- **Try it**
Copy every record below exactly as it stands.

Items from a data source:
/-! ### Steps -/

/-- Step 2 of CLAIM (R75). -/
theorem parseClaim_inRange {body : List Byte} {c : ClaimBody} (parsed : parseClaim body = some c) :
    c.period ≤ 6000 ∧ c.wait ≤ 6000 := by
  unfold parseClaim at parsed
  split at parsed
  · split at parsed
    · next inRange => cases parsed; exact inRange
    · cases parsed
  · cases parsed

/-- Step 2 of RENEW (R80). -/
theorem parseRenew_period {body : List Byte} {c : Key × Nat} (parsed : parseRenew body = some c) : c.2 ≤ 6000 := by
  unfold parseRenew at parsed
  split at parsed
  · split at parsed
    · next inRange => cases parsed; exact inRange
    · cases parsed
  · cases parsed

theorem claimAct_timed {r : Request} {c : ClaimBody} (within : c.period ≤ 6000) (wait : c.wait ≤ 6000) (period : s.periodSound)
    (timed : s.timedBut due) : (claimAct p r c s).timedBut due := by
  have used := periodUsed_le period within
  unfold claimAct
  split
  · split
    · exact timed
    · exact grantLease_timed _ used timed
  · next e entry =>
    split
    · exact restartLease_timed used entry timed
    · unfold State.claimHeld
      split
      · exact timed
      · split
        · exact timed
        · split
          · exact timed
          · exact parkClaim_timed _ within wait entry timed

theorem grant_leaseClock (g : Grant) : (s.grant g).leaseClock = s.leaseClock := by
  cases g with
  | none | reclaim => rfl
  | port p =>
    unfold State.grant State.grantPort
    dsimp only
    split
    · rfl
    · split <;> rfl

theorem ClientEffect.timed {kind : CommandKind} (effect : ClientEffect s kind t)
    (sound : s.tableSound) (period : s.periodSound) (timed : s.timedBut []) :
    t.timedBut [] := by
  cases effect with
  | nothing | supplied | framed | fetched | answered | opened | unwatched | groupBegun | memberPut | groupCleared | compacted =>
    exact timed
  | selected p => unfold State.select; split <;> exact timed
  | submitted p input part => unfold State.submitFrame; split <;> exact timed
  | portReset p input part => unfold State.portResetFrame; split <;> exact timed
  | granted idle => exact timedBut_of_eq (grant_leases _).1 (grant_leaseClock _) timed
  | closed p r inHand passed => exact tearDown_timed p true period timed
  | claimed p r c inHand passed =>
    obtain ⟨-, parsed, -⟩ := judge_ok_iff.mp passed
    obtain ⟨within, wait⟩ := parseClaim_inRange parsed
    exact claimAct_timed within wait period timed
  | renewed p r c inHand passed =>
    obtain ⟨-, parsed, -⟩ := judge_ok_iff.mp passed
    unfold renewAct
    split
    · next e own => exact restartLease_timed (periodUsed_le period (parseRenew_period parsed)) (ownLease_eq_some own).1 timed
    · exact timed
  | released p r k inHand =>
    unfold releaseAct
    split
    · exact endLease_timed k period timed
    · exact timed
  | watched p r k inHand passed => unfold watchAct; split <;> exact timed
  | noticeTaken p r inHand passed => unfold takeNoticeAct; split <;> exact timed
  | tornDown p inHand => exact tearDown_timed p false period timed
  | advanced first => exact advanceClock_timed first sound period timed

theorem ClientStep.timed {kind : CommandKind} (step : ClientStep kind s t) (timed : s.timedBut []) : t.timedBut [] := by
  cases step with
  | kept same => exact timedBut_of_eq same.leases same.clock timed
  | answered p tag st body owner idle leases clock => exact timedBut_of_eq leases clock timed
  | formatted f u same serves done =>
    have emptied : u.formatStore.timedBut [] := timedBut_of_eq (t := u.formatStore) same.leases same.clock timed
    rw [done]
    exact foldl_endLease_timed _ u.formatStore (show 1 ≤ 500 ∧ 500 ≤ 6000 by decide) emptied
  | reset _ work leases => intro e he; rw [leases] at he; cases he

/-- Settles O55, by the times that each operation of the lease table sets, and the list of expiries that an advance of the clock takes. -/
theorem stepKeepsExpiriesAhead : Obligations.StepKeepsExpiriesAhead := by
  intro s t sound times ran
  obtain ⟨period, timed⟩ := leaseTimesSound_iff.mp times
  refine leaseTimesSound_iff.mpr ?_
  obtain rfl | ⟨c, rest, ran⟩ := step_cases ran
  · exact ⟨period, timed⟩
  · rcases exec_effect ran with effect | effect
    · exact ⟨periodSound_of_eq effect.storeKept.defaultPeriod period, effect.timed sound.table period timed⟩
    · exact ⟨effect.content.periodSound period, effect.client.timed timed⟩

end

end Sys2Proof.Machine
end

- **Answer box**
/-! ### Steps -/

/-- Step 2 of CLAIM (R75). -/
theorem parseClaim_inRange {body : List Byte} {c : ClaimBody} (parsed : parseClaim body = some c) :
    c.period ≤ 6000 ∧ c.wait ≤ 6000 := by
  unfold parseClaim at parsed
  split at parsed
  · split at parsed
    · next inRange => cases parsed; exact inRange
    · cases parsed
  · cases parsed

/-- Step 2 of RENEW (R80). -/
theorem parseRenew_period {body : List Byte} {c : Key × Nat} (parsed : parseRenew body = some c) : c.2 ≤ 6000 := by
  unfold parseRenew at parsed
  split at parsed
  · split at parsed
    · next inRange => cases parsed; exact inRange
    · cases parsed
  · cases parsed

theorem claimAct_timed {r : Request} {c : ClaimBody} (within : c.period ≤ 6000) (wait : c.wait ≤ 6000) (period : s.periodSound)
    (timed : s.timedBut due) : (claimAct p r c s).timedBut due := by
  have used := periodUsed_le period within
  unfold claimAct
  split
  · split
    · exact timed
    · exact grantLease_timed _ used timed
  · next e entry =>
    split
    · exact restartLease_timed used entry timed
    · unfold State.claimHeld
      split
      · exact timed
      · split
        · exact timed
        · split
          · exact timed
          · exact parkClaim_timed _ within wait entry timed

theorem grant_leaseClock (g : Grant) : (s.grant g).leaseClock = s.leaseClock := by
  cases g with
  | none | reclaim => rfl
  | port p =>
    unfold State.grant State.grantPort
    dsimp only
    split
    · rfl
    · split <;> rfl

theorem ClientEffect.timed {kind : CommandKind} (effect : ClientEffect s kind t)
    (sound : s.tableSound) (period : s.periodSound) (timed : s.timedBut []) :
    t.timedBut [] := by
  cases effect with
  | nothing | supplied | framed | fetched | answered | opened | unwatched | groupBegun | memberPut | groupCleared | compacted =>
    exact timed
  | selected p => unfold State.select; split <;> exact timed
  | submitted p input part => unfold State.submitFrame; split <;> exact timed
  | portReset p input part => unfold State.portResetFrame; split <;> exact timed
  | granted idle => exact timedBut_of_eq (grant_leases _).1 (grant_leaseClock _) timed
  | closed p r inHand passed => exact tearDown_timed p true period timed
  | claimed p r c inHand passed =>
    obtain ⟨-, parsed, -⟩ := judge_ok_iff.mp passed
    obtain ⟨within, wait⟩ := parseClaim_inRange parsed
    exact claimAct_timed within wait period timed
  | renewed p r c inHand passed =>
    obtain ⟨-, parsed, -⟩ := judge_ok_iff.mp passed
    unfold renewAct
    split
    · next e own => exact restartLease_timed (periodUsed_le period (parseRenew_period parsed)) (ownLease_eq_some own).1 timed
    · exact timed
  | released p r k inHand =>
    unfold releaseAct
    split
    · exact endLease_timed k period timed
    · exact timed
  | watched p r k inHand passed => unfold watchAct; split <;> exact timed
  | noticeTaken p r inHand passed => unfold takeNoticeAct; split <;> exact timed
  | tornDown p inHand => exact tearDown_timed p false period timed
  | advanced first => exact advanceClock_timed first sound period timed

theorem ClientStep.timed {kind : CommandKind} (step : ClientStep kind s t) (timed : s.timedBut []) : t.timedBut [] := by
  cases step with
  | kept same => exact timedBut_of_eq same.leases same.clock timed
  | answered p tag st body owner idle leases clock => exact timedBut_of_eq leases clock timed
  | formatted f u same serves done =>
    have emptied : u.formatStore.timedBut [] := timedBut_of_eq (t := u.formatStore) same.leases same.clock timed
    rw [done]
    exact foldl_endLease_timed _ u.formatStore (show 1 ≤ 500 ∧ 500 ≤ 6000 by decide) emptied
  | reset _ work leases => intro e he; rw [leases] at he; cases he

/-- Settles O55, by the times that each operation of the lease table sets, and the list of expiries that an advance of the clock takes. -/
theorem stepKeepsExpiriesAhead : Obligations.StepKeepsExpiriesAhead := by
  intro s t sound times ran
  obtain ⟨period, timed⟩ := leaseTimesSound_iff.mp times
  refine leaseTimesSound_iff.mpr ?_
  obtain rfl | ⟨c, rest, ran⟩ := step_cases ran
  · exact ⟨period, timed⟩
  · rcases exec_effect ran with effect | effect
    · exact ⟨periodSound_of_eq effect.storeKept.defaultPeriod period, effect.timed sound.table period timed⟩
    · exact ⟨effect.content.periodSound period, effect.client.timed timed⟩

end

end Sys2Proof.Machine
end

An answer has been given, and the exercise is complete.